(Stored data entries)

-- ==== Sys2Proof/Machine/Lane.lean ====
section
/-!
DEFINITION. Machine/Lane.lean: how a lane runs task cycles (R163 to R172, R181 to R184, R220): choosing the cycle to run, the entry
call, loops, exceptions and aborts, and the frame in which every instruction executes.
-/
namespace Sys2Proof.Machine
open Sys2Proof

/-! ## Cycles and lanes -/

/-- Key of a cycle: its TID, and 64 above it for the cycles of a shadow run, a replay or a migration. -/
def Cycle.key (c : Cycle) : Nat := if c.kind = 0 then c.tid else c.tid + 64

def State.cycle (s : State) (key : Nat) : Option Cycle := kvGet (fun _ => none) s.tsk.cyc key

def State.setCycle (s : State) (key : Nat) (c : Option Cycle) : State :=
  { s with tsk := { s.tsk with cyc := kvPut (fun _ => none) s.tsk.cyc key c } }

/-- The cycle takes its new content. -/
def State.putCyc (s : State) (c : Cycle) : State := s.setCycle c.key (some c)

def State.lane (s : State) (ln : Nat) : LaneSt := kvGet (fun _ => LaneSt.reset) s.lanes ln

def State.setLane (s : State) (ln : Nat) (x : LaneSt) : State :=
  { s with lanes := kvPut (fun _ => LaneSt.reset) s.lanes ln x }

/-- The cycle that lane `ln` runs now. -/
def State.running (s : State) (ln : Nat) : Option Cycle :=
  match (s.lane ln).run with
  | some k => s.cycle k
  | none => none

/-- The verb table entry `v` of the partition on lane `ln`. -/
def State.verb (s : State) (ln v : Nat) : Option Verb :=
  match (s.lane ln).img with
  | some p => p.verbs[v]?
  | none => none

/-- Noun `n` of the partition on lane `ln`. -/
def State.noun (s : State) (ln n : Nat) : Option Noun :=
  match (s.lane ln).img with
  | some p => p.nouns[n]?
  | none => none

/-- Maximum staged writes W of verb `v` on lane `ln`. -/
def State.maxStaged (s : State) (ln v : Nat) : Nat := ((s.verb ln v).map Verb.maxstg).getD 0

/-- The cycle enters a status; a live task's register shows it. -/
def State.setStatus (s : State) (c : Cycle) (st : Nat) : State :=
  let s := s.putCyc { c with status := st }
  if c.kind = 0 then
    (s.set (F.TSK_T_STAT.RUNNING c.tid) (b2n (st == 1))).set (F.TSK_T_STAT.PREEMPTED c.tid) (b2n (st == 2))
  else s

/-- Does cycle `a` go before cycle `b` (R182): priority, a pre-empted one before a ready one, TID? -/
def Cycle.before (a b : Cycle) : Bool :=
  a.prio < b.prio || (a.prio == b.prio && ((a.status == 2 && b.status != 2) ||
    ((a.status == 2) == (b.status == 2) && a.tid < b.tid)))

/-- The cycle of lane `ln` to run next, ready or pre-empted. -/
def State.nextCycle (s : State) (ln : Nat) : Option Cycle :=
  s.tsk.cyc.foldl (fun best e =>
    match e.2 with
    | some c =>
      if c.lane = ln ∧ (c.status = 0 ∨ c.status = 2) then
        match best with
        | some b => if c.before b then some c else best
        | none => some c
      else best
    | none => best) none

/-! ## Exceptions and aborts (R169, R170, R184, R185, R220, R235) -/

/-- Staging words that the open calls of a cycle have reserved. -/
def State.reservedBy (s : State) (c : Cycle) : Nat := (c.frames.map (fun f => s.maxStaged c.lane f.verb)).sum

/-- A cycle that has ended early: its open calls, loops and buffers of R158 are gone; its journal stays (R220). -/
def Cycle.dropped (c : Cycle) : Cycle :=
  { c with frames := [], loops := [], lim := none, ost := [], shst := [], gset := [], evr := [], notes := [] }

/-- The most lane cycles that a cycle of the task has executed. -/
def State.execMax (s : State) (c : Cycle) : State :=
  if c.kind = 0 then
    s.set (F.TSK_T_EXEC.EXEC_MAX c.tid) (max (s.get (F.TSK_T_EXEC.EXEC_MAX c.tid)) (min c.exec (2 ^ 28 - 1)))
  else s

/-- The cycle ends now with a status (3 keeps its buffers); a lane that ran it runs nothing for now. -/
def State.endCycle (s : State) (c : Cycle) (st : Nat) : State :=
  let x := s.lane c.lane
  let s := s.setLane c.lane { x with run := if x.run = some c.key then none else x.run, resv := x.resv - s.reservedBy c }
  (s.execMax c).setStatus { (if st = 3 then c else c.dropped) with ended := s.six } st

/-- The lane's exception record (R185), with its event and, for a live cycle, the Cellar entry of R169. -/
def State.recordExc (s : State) (c : Cycle) (code detail pc : Nat) : State :=
  let n := c.lane
  let s := ((s.set (F.LNE_L_EXC.CODE n) code).set (F.LNE_L_EXC.TID n) c.tid).set (F.LNE_L_EXC.DETAIL n) detail
  let s := (s.set (F.LNE_L_EXC_PC.PC n) pc).set64 (A.LNE_L_EXC_SIX n) c.rel
  let s := (s.bump (F.LNE_L_EXC_CNT.EXC n)).raise F.LNE_EVT.EXC
  if c.kind = 0 then
    let s := s.set (F.TSK_T_STAT.LAST_EXC c.tid) code
    s.logNamed "LANE_EXC" (leBytes 1 n ++ leBytes 1 c.tid ++ leBytes 1 code ++ leBytes 2 detail ++ leBytes 4 pc ++ leBytes 8 c.rel)
  else s

/-- A cycle-class exception other than DEADLINE aborts the cycle (R184). -/
def State.abortExc (s : State) (c : Cycle) (code detail pc : Nat) : State :=
  let s := s.recordExc c code detail pc
  let s := if c.kind = 0 then s.raise F.TSK_EVT.ABORT else s
  s.endCycle c 4

/-- The entry call of a cycle (R165, R167): the frame, the reservation, NB and the pc. -/
def State.enter (s : State) (c : Cycle) (v n : Nat) : State :=
  let x := s.lane c.lane
  let nb := ((s.noun c.lane n).map Noun.base).getD 0
  let pc := ((s.verb c.lane v).map Verb.entry).getD 0
  let s := s.setLane c.lane { x with run := some c.key, resv := x.resv + s.maxStaged c.lane v }
  s.setStatus { c with frames := [⟨0, 0, v, n, []⟩], nb := nb, pc := pc } 1

/-- The table entry of a cycle's task in the partition on its lane. -/
def State.taskOf (s : State) (c : Cycle) : Option Task :=
  match (s.lane c.lane).img with
  | some p => p.tasks.find? (fun t => t.tid == c.tid)
  | none => none

/-- A lane that runs nothing takes its next cycle: a pre-empted one is restored, a ready one starts its entry call, and is aborted
where the lane's 512 staging words do not suffice (R165, R221). -/
def State.dispatch : Nat → Nat → State → State
  | 0, _, s => s
  | f + 1, ln, s =>
    match s.nextCycle ln with
    | none => s
    | some c =>
      if c.status = 2 then (s.setLane ln { s.lane ln with run := some c.key }).setStatus c 1
      else
        match s.taskOf c with
        | none => s
        | some t =>
          if 512 < (s.lane ln).resv + s.maxStaged ln t.entryVerb then
            State.dispatch f ln (s.abortExc c 4 1 (((s.verb ln t.entryVerb).map Verb.entry).getD 0))
          else s.enter c t.entryVerb t.entryNoun

/-- The lane takes its next cycle, if it runs none. -/
def State.schedule (s : State) (ln : Nat) : State :=
  if (s.lane ln).run.isSome then s else State.dispatch 97 ln s

/-- A cycle-class exception at `pc`: the record, the abort, and the lane goes on with another cycle. -/
def State.exception (s : State) (c : Cycle) (code detail pc : Nat) : State := (s.abortExc c code detail pc).schedule c.lane

/-! ## Control within a cycle (R163, R164) -/

/-- Control falls through from the instruction at `at_`: every open loop of the call that ends there turns or ends. -/
def fallGo (at_ depth : Nat) : List LoopFr → Cycle → Cycle
  | [], c => { c with loops := [], pc := at_ + 4 }
  | l :: ls, c =>
    if l.frame = depth ∧ l.last = at_ then
      if l.idx + 1 < l.count then
        { c.setReg l.mirror (BitVec.ofNat 32 (l.idx + 1)) with loops := { l with idx := l.idx + 1 } :: ls, pc := l.start, exec := c.exec + 1 }
      else fallGo at_ depth ls (c.setReg l.mirror (BitVec.ofNat 32 l.count))
    else { c with loops := l :: ls, pc := at_ + 4 }

/-- Control falls through from `at_`. -/
def Cycle.fall (c : Cycle) (at_ : Nat) : Cycle := fallGo at_ c.depth c.loops c

/-- The loops that stay open when control moves to `target`: those of the call whose body it leaves end (R164). -/
def leaveLoops (depth target : Nat) : List LoopFr → List LoopFr
  | [] => []
  | l :: ls => if l.frame = depth ∧ ¬(l.start ≤ target ∧ target ≤ l.last) then leaveLoops depth target ls else l :: ls

/-- Control moves to `target`; the step from a LIM to its LOOP leaves no loop. -/
def Cycle.goto (c : Cycle) (target : Nat) : Cycle :=
  { c with
    pc := target, loops := if c.lim.isSome then c.loops else leaveLoops c.depth target c.loops }

/-! ## The frame of an instruction -/

/-- What an instruction does: raise an exception, complete and fall through with sticky bits set, move control, let control fall
through from another address (a return), or end its cycle. -/
inductive Effect where
  | trap (code detail : Nat)
  | next (s : State) (c : Cycle) (sticky : Nat)
  | jump (s : State) (c : Cycle) (target : Nat)
  | back (s : State) (c : Cycle) (from_ : Nat)
  | stop (s : State) (c : Cycle)

/-- An instruction's body: its effect on the state and on the cycle that runs it. -/
abbrev Body := State → Cycle → Effect

/-- The masked sticky bits, as the detail of ARITH (R170, R172). -/
def arithDetail (fmask sticky : Nat) : Nat :=
  (b2n (bit sticky 9) + 2 * b2n (bit sticky 10) + 4 * b2n (bit sticky 8)) &&& fmask

/-- May the cycle fetch the instruction at its pc (R162): word-aligned, inside the partition's code, in a region that grants X? -/
def State.mayFetch (s : State) (c : Cycle) : Bool :=
  match (s.lane c.lane).img with
  | some p => c.pc % 4 == 0 && decide (c.pc < 4 * p.code.length) && partGrants p 0 .fetch c.tid c.pc 4
  | none => false

/-- Address of the instruction at which the cycle stands: a LIM and its LOOP are indivisible (R164). -/
def Cycle.at_ (c : Cycle) : Nat := if c.lim.isSome then c.pc - 4 else c.pc

/-- The effect of an instruction of `cost` lane cycles takes place. -/
def State.applyEffect (s : State) (c : Cycle) (cost : Nat) : Effect → State
  | .trap code detail => s.exception c code detail c.at_
  | .next s1 c1 sticky =>
    if arithDetail c.fmask sticky = 0 then
      s1.putCyc ({ c1 with flg := c1.flg ||| sticky, exec := c1.exec + cost }.fall c.pc)
    else s.exception c 8 (arithDetail c.fmask sticky) c.pc
  | .jump s1 c1 target => s1.putCyc ({ c1 with exec := c1.exec + cost }.goto target)
  | .back s1 c1 from_ => s1.putCyc ({ c1 with exec := c1.exec + cost }.fall from_)
  | .stop s1 c1 => (s1.endCycle { c1 with exec := c1.exec + cost } 3).schedule c.lane

/-- One instruction of the cycle that lane `ln` runs (R169 to R172): a LIM that stands alone raises ILLEGAL at the LIM (R163), an
address without an X region raises MPU, then the body acts. -/
def State.insnGo (s : State) (c : Cycle) (cost : Nat) (isLoop : Bool) (body : Body) : State :=
  if c.lim.isSome && !isLoop then s.exception c 1 5 c.at_
  else if s.mayFetch c then s.applyEffect c cost (body s c)
  else s.exception c 2 0 c.at_

/-- An instruction command for lane `ln`; with no cycle running on the lane there is no instruction to execute. -/
def State.insn (s : State) (ln cost : Nat) (isLoop : Bool) (body : Body) : Host.Outcome State Fault Refusal :=
  match s.running ln with
  | some c => .next (s.insnGo c cost isLoop body)
  | none => .next s

end Sys2Proof.Machine
end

PROBLEM TO SOLVE » The output consists solely of the lines from the line that contains "else s.exception c 2 0 c.at_" through the final line of the data.

WRITTEN SOLUTION »
  else s.exception c 2 0 c.at_

/-- An instruction command for lane `ln`; with no cycle running on the lane there is no instruction to execute. -/
def State.insn (s : State) (ln cost : Nat) (isLoop : Bool) (body : Body) : Host.Outcome State Fault Refusal :=
  match s.running ln with
  | some c => .next (s.insnGo c cost isLoop body)
  | none => .next s

end Sys2Proof.Machine
end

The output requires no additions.